■ **Dataset excerpts**:
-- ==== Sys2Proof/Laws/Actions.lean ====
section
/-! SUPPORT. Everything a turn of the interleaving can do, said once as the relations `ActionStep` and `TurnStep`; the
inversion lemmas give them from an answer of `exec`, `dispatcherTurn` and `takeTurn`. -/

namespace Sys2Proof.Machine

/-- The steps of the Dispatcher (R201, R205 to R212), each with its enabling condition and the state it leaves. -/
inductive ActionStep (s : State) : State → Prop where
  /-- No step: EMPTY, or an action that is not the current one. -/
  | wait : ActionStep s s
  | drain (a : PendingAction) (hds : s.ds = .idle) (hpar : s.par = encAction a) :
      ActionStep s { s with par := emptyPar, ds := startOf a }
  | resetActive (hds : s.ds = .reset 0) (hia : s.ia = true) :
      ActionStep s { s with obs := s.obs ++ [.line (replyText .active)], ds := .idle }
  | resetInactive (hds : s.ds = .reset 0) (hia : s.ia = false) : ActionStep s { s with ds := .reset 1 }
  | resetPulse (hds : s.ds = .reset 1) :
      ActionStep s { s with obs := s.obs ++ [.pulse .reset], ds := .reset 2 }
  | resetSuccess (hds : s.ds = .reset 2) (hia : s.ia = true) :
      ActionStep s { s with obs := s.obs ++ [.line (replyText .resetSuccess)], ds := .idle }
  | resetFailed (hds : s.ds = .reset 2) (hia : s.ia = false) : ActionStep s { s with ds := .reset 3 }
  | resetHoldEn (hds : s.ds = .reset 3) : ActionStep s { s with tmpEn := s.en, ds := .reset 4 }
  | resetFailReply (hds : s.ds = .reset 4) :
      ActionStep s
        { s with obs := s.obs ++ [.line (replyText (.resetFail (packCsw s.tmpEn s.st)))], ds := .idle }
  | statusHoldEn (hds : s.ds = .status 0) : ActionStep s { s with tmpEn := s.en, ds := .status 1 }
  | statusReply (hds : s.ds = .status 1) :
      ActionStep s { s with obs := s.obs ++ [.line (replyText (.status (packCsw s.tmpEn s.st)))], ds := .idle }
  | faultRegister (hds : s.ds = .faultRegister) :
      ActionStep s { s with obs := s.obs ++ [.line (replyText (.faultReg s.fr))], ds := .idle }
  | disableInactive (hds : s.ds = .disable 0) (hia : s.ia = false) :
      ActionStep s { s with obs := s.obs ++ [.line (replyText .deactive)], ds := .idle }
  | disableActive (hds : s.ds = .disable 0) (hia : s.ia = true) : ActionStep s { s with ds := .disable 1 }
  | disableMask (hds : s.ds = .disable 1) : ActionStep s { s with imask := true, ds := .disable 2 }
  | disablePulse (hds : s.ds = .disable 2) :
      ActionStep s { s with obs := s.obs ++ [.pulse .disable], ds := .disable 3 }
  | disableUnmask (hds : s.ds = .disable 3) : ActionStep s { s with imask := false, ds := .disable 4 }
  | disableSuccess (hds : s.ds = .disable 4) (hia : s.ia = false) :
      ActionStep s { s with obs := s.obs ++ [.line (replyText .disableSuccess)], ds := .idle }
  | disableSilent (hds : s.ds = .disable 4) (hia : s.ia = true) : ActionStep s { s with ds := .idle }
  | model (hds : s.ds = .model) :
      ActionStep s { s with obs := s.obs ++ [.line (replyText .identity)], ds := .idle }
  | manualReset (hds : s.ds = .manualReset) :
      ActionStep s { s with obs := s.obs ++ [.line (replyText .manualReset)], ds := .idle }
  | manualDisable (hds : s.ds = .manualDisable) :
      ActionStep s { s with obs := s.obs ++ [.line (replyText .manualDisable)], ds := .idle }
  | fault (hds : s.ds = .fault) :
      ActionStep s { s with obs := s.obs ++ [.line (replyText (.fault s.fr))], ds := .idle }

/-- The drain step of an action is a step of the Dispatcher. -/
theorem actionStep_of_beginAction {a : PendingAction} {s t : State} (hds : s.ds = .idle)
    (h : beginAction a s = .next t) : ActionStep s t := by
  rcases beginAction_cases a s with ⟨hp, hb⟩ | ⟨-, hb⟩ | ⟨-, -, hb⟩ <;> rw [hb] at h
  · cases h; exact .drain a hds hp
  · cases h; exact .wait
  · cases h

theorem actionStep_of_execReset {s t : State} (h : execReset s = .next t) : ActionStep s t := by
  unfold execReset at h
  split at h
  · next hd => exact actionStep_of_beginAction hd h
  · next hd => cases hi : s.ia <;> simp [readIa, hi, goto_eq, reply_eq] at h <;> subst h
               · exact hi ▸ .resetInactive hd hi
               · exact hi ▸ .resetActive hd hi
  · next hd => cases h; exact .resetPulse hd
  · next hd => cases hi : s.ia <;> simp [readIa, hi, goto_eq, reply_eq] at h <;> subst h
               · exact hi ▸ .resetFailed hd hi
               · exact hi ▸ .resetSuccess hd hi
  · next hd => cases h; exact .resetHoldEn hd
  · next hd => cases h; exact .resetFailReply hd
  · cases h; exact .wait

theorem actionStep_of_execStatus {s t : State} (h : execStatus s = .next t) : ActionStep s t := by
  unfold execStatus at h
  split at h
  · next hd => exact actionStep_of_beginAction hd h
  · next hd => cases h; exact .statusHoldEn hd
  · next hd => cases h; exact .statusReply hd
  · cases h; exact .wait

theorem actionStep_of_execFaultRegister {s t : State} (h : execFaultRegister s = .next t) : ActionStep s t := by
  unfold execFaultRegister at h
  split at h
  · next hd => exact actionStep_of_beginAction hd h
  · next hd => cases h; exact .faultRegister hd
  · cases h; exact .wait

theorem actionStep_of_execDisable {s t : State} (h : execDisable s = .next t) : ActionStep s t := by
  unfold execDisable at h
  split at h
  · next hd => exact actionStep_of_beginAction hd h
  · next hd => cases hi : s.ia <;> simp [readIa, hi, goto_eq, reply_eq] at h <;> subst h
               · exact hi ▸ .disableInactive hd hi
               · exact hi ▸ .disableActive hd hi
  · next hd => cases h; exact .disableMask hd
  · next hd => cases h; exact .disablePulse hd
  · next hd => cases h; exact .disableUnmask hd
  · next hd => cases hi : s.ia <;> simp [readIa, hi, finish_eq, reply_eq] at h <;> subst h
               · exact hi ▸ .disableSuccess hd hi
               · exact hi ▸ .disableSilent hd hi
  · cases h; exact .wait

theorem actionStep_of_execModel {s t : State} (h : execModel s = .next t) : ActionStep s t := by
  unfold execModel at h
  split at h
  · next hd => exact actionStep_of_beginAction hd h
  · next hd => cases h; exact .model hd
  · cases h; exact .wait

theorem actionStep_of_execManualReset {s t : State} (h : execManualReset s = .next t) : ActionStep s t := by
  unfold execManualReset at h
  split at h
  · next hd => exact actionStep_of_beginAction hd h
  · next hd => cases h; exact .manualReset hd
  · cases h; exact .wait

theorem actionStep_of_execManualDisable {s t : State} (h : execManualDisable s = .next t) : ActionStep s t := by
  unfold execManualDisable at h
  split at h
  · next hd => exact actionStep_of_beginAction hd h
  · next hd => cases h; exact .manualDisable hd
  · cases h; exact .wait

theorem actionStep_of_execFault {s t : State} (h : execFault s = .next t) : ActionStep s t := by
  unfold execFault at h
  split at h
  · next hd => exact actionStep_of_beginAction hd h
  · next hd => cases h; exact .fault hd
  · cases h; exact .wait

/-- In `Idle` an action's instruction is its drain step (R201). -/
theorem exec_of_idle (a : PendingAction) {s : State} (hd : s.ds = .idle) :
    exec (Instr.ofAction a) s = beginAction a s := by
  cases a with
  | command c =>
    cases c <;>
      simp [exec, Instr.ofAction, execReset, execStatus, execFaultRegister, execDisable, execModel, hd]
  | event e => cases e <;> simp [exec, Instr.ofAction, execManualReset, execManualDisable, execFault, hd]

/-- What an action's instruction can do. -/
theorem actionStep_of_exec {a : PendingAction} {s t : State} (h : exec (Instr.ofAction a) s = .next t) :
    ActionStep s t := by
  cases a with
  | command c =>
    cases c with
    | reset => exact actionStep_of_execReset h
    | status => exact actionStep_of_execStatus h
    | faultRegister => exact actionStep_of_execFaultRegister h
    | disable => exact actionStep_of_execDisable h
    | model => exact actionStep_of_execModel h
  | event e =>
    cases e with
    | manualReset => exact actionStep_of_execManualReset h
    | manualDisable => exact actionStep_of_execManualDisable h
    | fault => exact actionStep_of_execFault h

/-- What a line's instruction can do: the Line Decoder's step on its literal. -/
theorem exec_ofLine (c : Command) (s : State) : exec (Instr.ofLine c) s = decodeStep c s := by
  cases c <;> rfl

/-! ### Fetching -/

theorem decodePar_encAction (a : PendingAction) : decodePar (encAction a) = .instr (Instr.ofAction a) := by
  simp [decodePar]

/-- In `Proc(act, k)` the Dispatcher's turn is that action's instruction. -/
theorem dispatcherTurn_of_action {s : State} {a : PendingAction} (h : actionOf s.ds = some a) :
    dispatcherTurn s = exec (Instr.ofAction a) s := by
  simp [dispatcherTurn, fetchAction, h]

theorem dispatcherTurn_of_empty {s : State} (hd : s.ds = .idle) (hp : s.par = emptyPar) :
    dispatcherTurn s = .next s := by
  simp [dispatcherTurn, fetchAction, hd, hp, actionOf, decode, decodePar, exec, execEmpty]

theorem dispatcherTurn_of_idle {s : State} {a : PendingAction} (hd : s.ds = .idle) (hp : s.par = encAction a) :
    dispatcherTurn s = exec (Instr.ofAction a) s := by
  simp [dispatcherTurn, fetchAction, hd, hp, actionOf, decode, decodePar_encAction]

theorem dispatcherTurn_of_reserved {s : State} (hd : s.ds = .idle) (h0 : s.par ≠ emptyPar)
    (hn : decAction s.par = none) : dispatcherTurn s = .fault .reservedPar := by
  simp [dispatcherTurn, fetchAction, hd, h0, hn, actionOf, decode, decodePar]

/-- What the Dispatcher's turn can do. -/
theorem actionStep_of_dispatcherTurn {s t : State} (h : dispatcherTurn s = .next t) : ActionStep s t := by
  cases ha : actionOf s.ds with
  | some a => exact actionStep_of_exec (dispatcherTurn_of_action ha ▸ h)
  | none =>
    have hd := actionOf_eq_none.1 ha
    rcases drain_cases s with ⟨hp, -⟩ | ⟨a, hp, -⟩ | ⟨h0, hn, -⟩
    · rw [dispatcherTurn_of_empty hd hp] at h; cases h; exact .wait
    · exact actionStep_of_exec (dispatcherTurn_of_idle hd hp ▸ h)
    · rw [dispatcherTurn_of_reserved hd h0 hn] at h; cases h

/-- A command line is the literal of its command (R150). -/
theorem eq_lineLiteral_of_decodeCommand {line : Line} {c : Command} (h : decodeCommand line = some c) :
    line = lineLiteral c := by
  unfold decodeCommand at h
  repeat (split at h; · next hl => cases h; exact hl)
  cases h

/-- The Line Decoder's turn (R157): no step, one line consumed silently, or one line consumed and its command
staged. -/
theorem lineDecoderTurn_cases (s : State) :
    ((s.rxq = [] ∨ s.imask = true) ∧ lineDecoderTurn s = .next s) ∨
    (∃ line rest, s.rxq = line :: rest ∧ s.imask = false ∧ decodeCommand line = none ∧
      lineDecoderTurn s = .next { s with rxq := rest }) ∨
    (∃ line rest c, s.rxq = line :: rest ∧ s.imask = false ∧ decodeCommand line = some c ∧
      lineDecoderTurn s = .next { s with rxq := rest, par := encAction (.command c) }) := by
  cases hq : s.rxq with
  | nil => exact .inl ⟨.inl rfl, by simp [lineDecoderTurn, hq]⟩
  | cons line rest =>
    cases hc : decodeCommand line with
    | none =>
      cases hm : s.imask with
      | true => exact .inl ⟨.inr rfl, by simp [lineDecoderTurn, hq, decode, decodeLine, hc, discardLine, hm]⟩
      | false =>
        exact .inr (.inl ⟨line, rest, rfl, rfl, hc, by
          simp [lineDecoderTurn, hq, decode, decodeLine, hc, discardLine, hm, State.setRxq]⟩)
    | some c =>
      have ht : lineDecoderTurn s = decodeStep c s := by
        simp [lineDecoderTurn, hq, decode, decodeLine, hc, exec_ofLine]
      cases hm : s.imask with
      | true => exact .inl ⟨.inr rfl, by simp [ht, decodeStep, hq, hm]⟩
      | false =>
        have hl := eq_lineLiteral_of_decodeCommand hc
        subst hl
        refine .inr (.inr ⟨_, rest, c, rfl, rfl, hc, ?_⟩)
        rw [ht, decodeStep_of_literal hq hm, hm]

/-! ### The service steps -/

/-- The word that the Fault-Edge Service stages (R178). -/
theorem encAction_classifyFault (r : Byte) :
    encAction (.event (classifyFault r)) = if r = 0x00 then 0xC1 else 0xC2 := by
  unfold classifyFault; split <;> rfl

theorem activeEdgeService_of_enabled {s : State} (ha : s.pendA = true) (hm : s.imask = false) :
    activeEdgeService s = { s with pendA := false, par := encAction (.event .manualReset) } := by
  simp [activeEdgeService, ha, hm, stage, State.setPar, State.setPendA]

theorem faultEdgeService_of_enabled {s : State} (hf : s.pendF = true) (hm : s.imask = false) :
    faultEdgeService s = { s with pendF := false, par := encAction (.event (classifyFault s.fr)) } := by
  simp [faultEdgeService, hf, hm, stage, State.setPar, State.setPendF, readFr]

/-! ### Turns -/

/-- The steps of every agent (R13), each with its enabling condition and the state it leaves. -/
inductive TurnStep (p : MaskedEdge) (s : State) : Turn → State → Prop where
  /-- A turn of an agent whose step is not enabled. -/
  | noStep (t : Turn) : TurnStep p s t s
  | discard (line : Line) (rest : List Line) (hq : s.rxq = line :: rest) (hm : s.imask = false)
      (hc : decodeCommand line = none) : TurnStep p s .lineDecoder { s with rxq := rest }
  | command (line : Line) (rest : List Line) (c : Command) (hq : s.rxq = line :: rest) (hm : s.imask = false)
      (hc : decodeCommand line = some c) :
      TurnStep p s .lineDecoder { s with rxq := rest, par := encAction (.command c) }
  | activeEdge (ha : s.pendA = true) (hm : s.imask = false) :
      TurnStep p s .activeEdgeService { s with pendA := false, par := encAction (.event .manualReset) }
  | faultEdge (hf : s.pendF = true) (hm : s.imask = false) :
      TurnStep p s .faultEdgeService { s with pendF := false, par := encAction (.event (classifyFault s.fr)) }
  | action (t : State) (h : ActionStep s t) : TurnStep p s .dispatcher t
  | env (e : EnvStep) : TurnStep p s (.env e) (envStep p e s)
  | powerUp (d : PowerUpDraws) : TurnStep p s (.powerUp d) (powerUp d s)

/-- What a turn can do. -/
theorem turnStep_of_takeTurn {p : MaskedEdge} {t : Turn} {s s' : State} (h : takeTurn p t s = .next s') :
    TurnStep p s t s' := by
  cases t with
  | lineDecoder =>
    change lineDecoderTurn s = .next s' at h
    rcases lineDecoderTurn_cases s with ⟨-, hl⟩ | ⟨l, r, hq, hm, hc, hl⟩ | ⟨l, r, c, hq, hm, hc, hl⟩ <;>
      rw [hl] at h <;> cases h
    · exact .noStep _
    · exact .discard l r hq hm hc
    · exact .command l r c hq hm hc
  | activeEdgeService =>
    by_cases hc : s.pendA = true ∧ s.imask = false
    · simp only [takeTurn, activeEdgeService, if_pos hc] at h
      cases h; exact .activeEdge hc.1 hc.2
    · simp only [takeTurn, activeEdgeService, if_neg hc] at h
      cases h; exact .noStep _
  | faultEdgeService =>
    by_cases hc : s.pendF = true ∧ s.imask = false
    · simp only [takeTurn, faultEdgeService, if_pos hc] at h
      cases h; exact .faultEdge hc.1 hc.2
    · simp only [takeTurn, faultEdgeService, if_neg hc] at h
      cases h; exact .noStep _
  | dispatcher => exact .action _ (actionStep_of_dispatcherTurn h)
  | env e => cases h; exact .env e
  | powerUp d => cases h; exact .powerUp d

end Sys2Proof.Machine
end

■ **Required action**:
For each line above that contains the word "statusReply", give the line as it is written.

■ **Solution to this task**:
  | statusReply (hds : s.ds = .status 1) :
  · next hd => cases h; exact .statusReply hd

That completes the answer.